■ Your objective:
The entries that follow should be written out exactly.

■ Entries shown:
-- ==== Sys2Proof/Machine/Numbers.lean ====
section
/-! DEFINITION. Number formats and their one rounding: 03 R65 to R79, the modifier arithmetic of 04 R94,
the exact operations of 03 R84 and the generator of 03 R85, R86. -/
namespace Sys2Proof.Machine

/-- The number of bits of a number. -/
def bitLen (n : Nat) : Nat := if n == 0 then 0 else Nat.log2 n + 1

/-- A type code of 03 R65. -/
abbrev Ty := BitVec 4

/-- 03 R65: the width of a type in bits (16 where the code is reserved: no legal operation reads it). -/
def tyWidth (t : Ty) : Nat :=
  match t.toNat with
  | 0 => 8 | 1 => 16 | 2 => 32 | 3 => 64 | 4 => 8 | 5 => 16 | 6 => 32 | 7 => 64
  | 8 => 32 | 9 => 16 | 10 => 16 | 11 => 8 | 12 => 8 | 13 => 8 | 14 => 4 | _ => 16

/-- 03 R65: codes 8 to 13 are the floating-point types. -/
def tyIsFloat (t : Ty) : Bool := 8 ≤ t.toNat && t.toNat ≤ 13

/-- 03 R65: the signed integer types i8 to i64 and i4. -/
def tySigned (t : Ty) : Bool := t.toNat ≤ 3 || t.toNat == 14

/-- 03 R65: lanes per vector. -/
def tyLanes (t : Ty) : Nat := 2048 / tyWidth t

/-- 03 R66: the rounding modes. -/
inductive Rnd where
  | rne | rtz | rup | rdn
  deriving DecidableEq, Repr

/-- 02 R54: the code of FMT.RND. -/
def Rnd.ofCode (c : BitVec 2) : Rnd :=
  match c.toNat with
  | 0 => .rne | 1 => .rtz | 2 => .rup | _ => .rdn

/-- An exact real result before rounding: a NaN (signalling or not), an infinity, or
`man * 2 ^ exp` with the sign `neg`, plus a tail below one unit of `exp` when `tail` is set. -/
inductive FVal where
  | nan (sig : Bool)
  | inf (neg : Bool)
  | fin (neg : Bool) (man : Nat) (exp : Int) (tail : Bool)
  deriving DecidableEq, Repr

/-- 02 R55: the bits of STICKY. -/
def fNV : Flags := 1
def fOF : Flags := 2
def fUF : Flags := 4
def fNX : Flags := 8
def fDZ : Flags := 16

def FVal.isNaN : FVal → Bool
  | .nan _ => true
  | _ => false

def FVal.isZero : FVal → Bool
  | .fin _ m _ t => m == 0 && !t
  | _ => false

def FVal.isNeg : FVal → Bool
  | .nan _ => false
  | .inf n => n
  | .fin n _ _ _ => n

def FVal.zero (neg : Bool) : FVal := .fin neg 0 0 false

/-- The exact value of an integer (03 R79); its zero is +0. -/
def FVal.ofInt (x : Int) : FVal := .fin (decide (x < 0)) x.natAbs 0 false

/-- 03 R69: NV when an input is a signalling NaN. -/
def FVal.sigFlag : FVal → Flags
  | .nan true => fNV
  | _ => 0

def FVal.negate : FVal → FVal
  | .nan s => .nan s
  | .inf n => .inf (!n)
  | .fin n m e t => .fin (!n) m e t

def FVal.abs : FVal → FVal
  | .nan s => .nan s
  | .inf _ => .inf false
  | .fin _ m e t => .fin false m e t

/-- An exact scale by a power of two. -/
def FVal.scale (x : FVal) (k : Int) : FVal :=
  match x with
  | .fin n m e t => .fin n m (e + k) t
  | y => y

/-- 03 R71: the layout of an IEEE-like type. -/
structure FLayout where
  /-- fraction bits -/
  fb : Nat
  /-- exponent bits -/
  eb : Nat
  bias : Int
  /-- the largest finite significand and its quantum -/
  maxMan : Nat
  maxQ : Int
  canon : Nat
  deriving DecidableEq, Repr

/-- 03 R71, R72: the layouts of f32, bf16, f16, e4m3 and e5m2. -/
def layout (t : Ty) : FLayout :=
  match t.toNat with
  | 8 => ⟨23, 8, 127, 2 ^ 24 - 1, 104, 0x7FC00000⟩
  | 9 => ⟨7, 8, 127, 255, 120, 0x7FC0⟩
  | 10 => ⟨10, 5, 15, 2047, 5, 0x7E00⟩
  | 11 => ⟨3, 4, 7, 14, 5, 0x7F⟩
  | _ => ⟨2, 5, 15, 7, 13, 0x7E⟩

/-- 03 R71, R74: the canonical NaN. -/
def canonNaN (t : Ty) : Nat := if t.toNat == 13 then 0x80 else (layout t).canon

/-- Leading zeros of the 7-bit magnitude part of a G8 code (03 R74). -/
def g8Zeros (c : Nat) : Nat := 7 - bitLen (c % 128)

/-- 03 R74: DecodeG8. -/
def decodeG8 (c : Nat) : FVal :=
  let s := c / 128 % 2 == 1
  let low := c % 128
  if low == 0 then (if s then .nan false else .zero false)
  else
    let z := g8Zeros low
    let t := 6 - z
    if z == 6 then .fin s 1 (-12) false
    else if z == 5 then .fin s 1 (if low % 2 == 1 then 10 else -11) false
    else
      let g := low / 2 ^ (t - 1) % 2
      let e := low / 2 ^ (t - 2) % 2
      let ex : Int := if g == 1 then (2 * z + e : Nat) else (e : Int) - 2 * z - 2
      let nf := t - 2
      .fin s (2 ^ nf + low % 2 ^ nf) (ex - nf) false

■ Answer space:
-- ==== Sys2Proof/Machine/Numbers.lean ====
section
/-! DEFINITION. Number formats and their one rounding: 03 R65 to R79, the modifier arithmetic of 04 R94,
the exact operations of 03 R84 and the generator of 03 R85, R86. -/
namespace Sys2Proof.Machine

/-- The number of bits of a number. -/
def bitLen (n : Nat) : Nat := if n == 0 then 0 else Nat.log2 n + 1

/-- A type code of 03 R65. -/
abbrev Ty := BitVec 4

/-- 03 R65: the width of a type in bits (16 where the code is reserved: no legal operation reads it). -/
def tyWidth (t : Ty) : Nat :=
  match t.toNat with
  | 0 => 8 | 1 => 16 | 2 => 32 | 3 => 64 | 4 => 8 | 5 => 16 | 6 => 32 | 7 => 64
  | 8 => 32 | 9 => 16 | 10 => 16 | 11 => 8 | 12 => 8 | 13 => 8 | 14 => 4 | _ => 16

/-- 03 R65: codes 8 to 13 are the floating-point types. -/
def tyIsFloat (t : Ty) : Bool := 8 ≤ t.toNat && t.toNat ≤ 13

/-- 03 R65: the signed integer types i8 to i64 and i4. -/
def tySigned (t : Ty) : Bool := t.toNat ≤ 3 || t.toNat == 14

/-- 03 R65: lanes per vector. -/
def tyLanes (t : Ty) : Nat := 2048 / tyWidth t

/-- 03 R66: the rounding modes. -/
inductive Rnd where
  | rne | rtz | rup | rdn
  deriving DecidableEq, Repr

/-- 02 R54: the code of FMT.RND. -/
def Rnd.ofCode (c : BitVec 2) : Rnd :=
  match c.toNat with
  | 0 => .rne | 1 => .rtz | 2 => .rup | _ => .rdn

/-- An exact real result before rounding: a NaN (signalling or not), an infinity, or
`man * 2 ^ exp` with the sign `neg`, plus a tail below one unit of `exp` when `tail` is set. -/
inductive FVal where
  | nan (sig : Bool)
  | inf (neg : Bool)
  | fin (neg : Bool) (man : Nat) (exp : Int) (tail : Bool)
  deriving DecidableEq, Repr

/-- 02 R55: the bits of STICKY. -/
def fNV : Flags := 1
def fOF : Flags := 2
def fUF : Flags := 4
def fNX : Flags := 8
def fDZ : Flags := 16

def FVal.isNaN : FVal → Bool
  | .nan _ => true
  | _ => false

def FVal.isZero : FVal → Bool
  | .fin _ m _ t => m == 0 && !t
  | _ => false

def FVal.isNeg : FVal → Bool
  | .nan _ => false
  | .inf n => n
  | .fin n _ _ _ => n

def FVal.zero (neg : Bool) : FVal := .fin neg 0 0 false

/-- The exact value of an integer (03 R79); its zero is +0. -/
def FVal.ofInt (x : Int) : FVal := .fin (decide (x < 0)) x.natAbs 0 false

/-- 03 R69: NV when an input is a signalling NaN. -/
def FVal.sigFlag : FVal → Flags
  | .nan true => fNV
  | _ => 0

def FVal.negate : FVal → FVal
  | .nan s => .nan s
  | .inf n => .inf (!n)
  | .fin n m e t => .fin (!n) m e t

def FVal.abs : FVal → FVal
  | .nan s => .nan s
  | .inf _ => .inf false
  | .fin _ m e t => .fin false m e t

/-- An exact scale by a power of two. -/
def FVal.scale (x : FVal) (k : Int) : FVal :=
  match x with
  | .fin n m e t => .fin n m (e + k) t
  | y => y

/-- 03 R71: the layout of an IEEE-like type. -/
structure FLayout where
  /-- fraction bits -/
  fb : Nat
  /-- exponent bits -/
  eb : Nat
  bias : Int
  /-- the largest finite significand and its quantum -/
  maxMan : Nat
  maxQ : Int
  canon : Nat
  deriving DecidableEq, Repr

/-- 03 R71, R72: the layouts of f32, bf16, f16, e4m3 and e5m2. -/
def layout (t : Ty) : FLayout :=
  match t.toNat with
  | 8 => ⟨23, 8, 127, 2 ^ 24 - 1, 104, 0x7FC00000⟩
  | 9 => ⟨7, 8, 127, 255, 120, 0x7FC0⟩
  | 10 => ⟨10, 5, 15, 2047, 5, 0x7E00⟩
  | 11 => ⟨3, 4, 7, 14, 5, 0x7F⟩
  | _ => ⟨2, 5, 15, 7, 13, 0x7E⟩

/-- 03 R71, R74: the canonical NaN. -/
def canonNaN (t : Ty) : Nat := if t.toNat == 13 then 0x80 else (layout t).canon

/-- Leading zeros of the 7-bit magnitude part of a G8 code (03 R74). -/
def g8Zeros (c : Nat) : Nat := 7 - bitLen (c % 128)

/-- 03 R74: DecodeG8. -/
def decodeG8 (c : Nat) : FVal :=
  let s := c / 128 % 2 == 1
  let low := c % 128
  if low == 0 then (if s then .nan false else .zero false)
  else
    let z := g8Zeros low
    let t := 6 - z
    if z == 6 then .fin s 1 (-12) false
    else if z == 5 then .fin s 1 (if low % 2 == 1 then 10 else -11) false
    else
      let g := low / 2 ^ (t - 1) % 2
      let e := low / 2 ^ (t - 2) % 2
      let ex : Int := if g == 1 then (2 * z + e : Nat) else (e : Int) - 2 * z - 2
      let nf := t - 2
      .fin s (2 ^ nf + low % 2 ^ nf) (ex - nf) false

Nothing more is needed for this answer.